/-- One lane is written: the element or the pair, and nothing else of the hoist. -/
theorem writeLane_elem (h : Hoist) (a b l m : Nat) (t : Ty) (v : Val) (hl : l < 32) (hm : m < 32) :
    (h.writeLane a t l v).elem b m =
      if m = l ∧ b = a then (if t.wide then v.bits.setWidth 32 else ext32 t v.bits)
      else if m = l ∧ b = a + 1 ∧ t.wide = true then v.bits.extractLsb' 32 32
      else h.elem b m := by
  unfold Hoist.writeLane
  cases t.wide
  · simp only [Bool.false_eq_true, if_false, setElem_elem _ _ _ _ _ _ _ hl hm, and_false]
    by_cases h1 : m = l <;> by_cases h2 : b = a <;> simp [h1, h2]
  · simp only [if_true, setElem_elem _ _ _ _ _ _ _ hl hm, and_true]
    by_cases h1 : m = l <;> by_cases h2 : b = a <;> by_cases h3 : b = a + 1 <;> simp [h1, h2, h3]

theorem writeLane_mark (h : Hoist) (a b l m : Nat) (t : Ty) (v : Val) (hl : l < 32) (hm : m < 32) :
    (h.writeLane a t l v).elemMark b m =
      if m = l ∧ b = a then (if t.wide then v.lo else v.poison)
      else if m = l ∧ b = a + 1 ∧ t.wide = true then v.hi else h.elemMark b m := by
  unfold Hoist.writeLane
  cases t.wide
  · simp only [Bool.false_eq_true, if_false, setElem_mark _ _ _ _ _ _ _ hl hm, and_false]
    by_cases h1 : m = l <;> by_cases h2 : b = a <;> simp [h1, h2]
  · simp only [if_true, setElem_mark _ _ _ _ _ _ _ hl hm, and_true]
    by_cases h1 : m = l <;> by_cases h2 : b = a <;> by_cases h3 : b = a + 1 <;> simp [h1, h2, h3]

theorem writeLane_rest (h : Hoist) (a l : Nat) (t : Ty) (v : Val) :
    { h.writeLane a t l v with vregs := h.vregs, vpoison := h.vpoison } = h := by
  unfold Hoist.writeLane
  split <;> rfl

/-- The lanes of a list that are written one after another, with the results of a function of the lane. -/
theorem writeLanes_elem (a : Nat) (t : Ty) (r : Nat → Val) (ls : List Nat) (hls : ∀ l ∈ ls, l < 32) (h : Hoist) (b m : Nat)
    (hm : m < 32) :
    ((ls.map fun l => (l, r l)).foldl (fun (h : Hoist) p => h.writeLane a t p.1 p.2) h).elem b m =
      if m ∈ ls ∧ b = a then (if t.wide then (r m).bits.setWidth 32 else ext32 t (r m).bits)
      else if m ∈ ls ∧ b = a + 1 ∧ t.wide = true then (r m).bits.extractLsb' 32 32
      else h.elem b m := by
  induction ls generalizing h with
  | nil => simp
  | cons l ls ih =>
    simp only [List.map_cons, List.foldl_cons]
    rw [ih (fun x hx => hls x (by simp [hx])), writeLane_elem _ _ _ _ _ _ _ (hls l (by simp)) hm]
    by_cases h1 : m = l
    · subst h1
      by_cases h2 : m ∈ ls <;> by_cases h3 : b = a <;> by_cases h4 : b = a + 1 <;> cases hw : t.wide <;>
        simp [h2, h3, h4]
    · simp [h1]

theorem writeLanes_mark (a : Nat) (t : Ty) (r : Nat → Val) (ls : List Nat) (hls : ∀ l ∈ ls, l < 32) (h : Hoist) (b m : Nat)
    (hm : m < 32) :
    ((ls.map fun l => (l, r l)).foldl (fun (h : Hoist) p => h.writeLane a t p.1 p.2) h).elemMark b m =
      if m ∈ ls ∧ b = a then (if t.wide then (r m).lo else (r m).poison)
      else if m ∈ ls ∧ b = a + 1 ∧ t.wide = true then (r m).hi else h.elemMark b m := by
  induction ls generalizing h with
  | nil => simp
  | cons l ls ih =>
    simp only [List.map_cons, List.foldl_cons]
    rw [ih (fun x hx => hls x (by simp [hx])), writeLane_mark _ _ _ _ _ _ _ (hls l (by simp)) hm]
    by_cases h1 : m = l
    · subst h1
      by_cases h2 : m ∈ ls <;> by_cases h3 : b = a <;> by_cases h4 : b = a + 1 <;> cases hw : t.wide <;>
        simp [h2, h3, h4]
    · simp [h1]

theorem writeLanes_rest (a : Nat) (t : Ty) (rs : List (Nat × Val)) (h : Hoist) :
    { rs.foldl (fun (h : Hoist) p => h.writeLane a t p.1 p.2) h with vregs := h.vregs, vpoison := h.vpoison } = h := by
  induction rs generalizing h with
  | nil => rfl
  | cons p rs ih =>
    have h1 := ih (h.writeLane a t p.1 p.2)
    have h2 := writeLane_rest h a p.1 t p.2
    simp only [List.foldl_cons]
    generalize rs.foldl (fun (h : Hoist) p => h.writeLane a t p.1 p.2) (h.writeLane a t p.1 p.2) = y at *
    cases y
    cases h
    generalize Hoist.writeLane _ a t p.1 p.2 = z at *
    cases z
    simp_all

theorem writeLanes_pred (a : Nat) (t : Ty) (rs : List (Nat × Val)) (h : Hoist) (q : BitVec 4) :
    (rs.foldl (fun (h : Hoist) p => h.writeLane a t p.1 p.2) h).pred q = h.pred q := by
  have h1 := congrArg Hoist.preds (writeLanes_rest a t rs h)
  unfold Hoist.pred
  split
  · rfl
  · exact congrArg (fun x => Sparse.get 0 x q.toNat) h1

theorem setPred_pred (h : Hoist) (p q : BitVec 4) (m b : LaneMask) :
    (h.setPred p m b).pred q = if q = p ∧ p ≠ 0 then (h.pred p &&& ~~~m) ||| (b &&& m) else h.pred q := by
  unfold Hoist.setPred
  by_cases hp : p = 0
  · simp [hp]
  · simp only [hp, if_false, ne_eq, not_false_eq_true, and_true]
    by_cases hq : q = p
    · subst hq
      rw [if_pos rfl]
      conv_lhs => rw [Hoist.pred, if_neg hp]
      rw [Sparse.get_set, if_pos rfl]
    · have hne : q.toNat ≠ p.toNat := fun hc => hq (BitVec.eq_of_toNat_eq hc)
      simp [Hoist.pred, hq, hne]

theorem setPred_rest (h : Hoist) (p : BitVec 4) (m b : LaneMask) :
    { h.setPred p m b with preds := h.preds, pmarks := h.pmarks } = h := by
  unfold Hoist.setPred
  split <;> rfl

theorem getLsbD_clear (v : BitVec 16) (k j : BitVec 4) (h : j ≠ k) :
    (v &&& ~~~(BitVec.ofNat 16 (2 ^ k.toNat))).getLsbD j.toNat = v.getLsbD j.toNat := by
  have hk : k.toNat < 16 := k.isLt
  have hj : j.toNat < 16 := j.isLt
  have hne : j.toNat ≠ k.toNat := fun hc => h (BitVec.eq_of_toNat_eq hc)
  rw [BitVec.getLsbD_and, BitVec.getLsbD_not, getLsbD_bit 16 _ _ hk]
  simp [hj, hne]

theorem setPred_bits (h : Hoist) (p q : BitVec 4) (m b : LaneMask) (hq : q ≠ p) :
    (h.setPred p m b).pmarks.getLsbD q.toNat = h.pmarks.getLsbD q.toNat := by
  unfold Hoist.setPred
  split
  · rfl
  · dsimp only
    split
    · exact getLsbD_clear _ _ _ hq
    · rfl

theorem setMask_bits (h : Hoist) (p q : BitVec 4) (m : LaneMask) (hq : q ≠ p) :
    (h.setMask p m).mmarks.getLsbD q.toNat = h.mmarks.getLsbD q.toNat := getLsbD_clear _ _ _ hq

theorem setPred_elem (h : Hoist) (p : BitVec 4) (m b : LaneMask) (a l : Nat) : (h.setPred p m b).elem a l = h.elem a l := by
  have h1 := congrArg Hoist.vregs (setPred_rest h p m b)
  exact congrArg (fun x => Sparse.get 0 x (32 * a + l)) h1

theorem setPred_mark (h : Hoist) (p : BitVec 4) (m b : LaneMask) (a l : Nat) :
    (h.setPred p m b).elemMark a l = h.elemMark a l := by
  have h1 := congrArg Hoist.vpoison (setPred_rest h p m b)
  exact congrArg (fun x => Sparse.get false x (32 * a + l)) h1

/-! ### A finished instruction -/

/-- The issue stands in its state: its fragment and hoist are the state's. -/
structure Ix.Stands (i : Ix) : Prop where
  frag  : i.x = i.s.frag i.f
  hoist : i.h = i.s.hoist i.x.hoist

theorem of_stands (s : State) (hd : Hdr) : (Ix.of s hd).Stands := ⟨rfl, rfl⟩

@[simp] theorem countUse_hoist (i : Ix) (b : Bool) (s : State) (k : Nat) : (i.countUse b s).hoist k = s.hoist k := by
  unfold Ix.countUse; split <;> rfl

@[simp] theorem countUse_frag (i : Ix) (b : Bool) (s : State) (k : Nat) : (i.countUse b s).frag k = s.frag k := by
  unfold Ix.countUse; split <;> rfl

theorem countUse_core (i : Ix) (b : Bool) (s : State) (c : Nat) :
    { (i.countUse b s).core c with counters := (s.core c).counters } = s.core c := by
  unfold Ix.countUse State.countCore
  split
  · rw [modCore_core]
    split
    · rename_i h; subst h; rfl
    · rfl
  · rfl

* Requirement
In the material above, find each line that contains the word "preds", and select it.

* Answer section
  have h1 := congrArg Hoist.preds (writeLanes_rest a t rs h)
    { h.setPred p m b with preds := h.preds, pmarks := h.pmarks } = h := by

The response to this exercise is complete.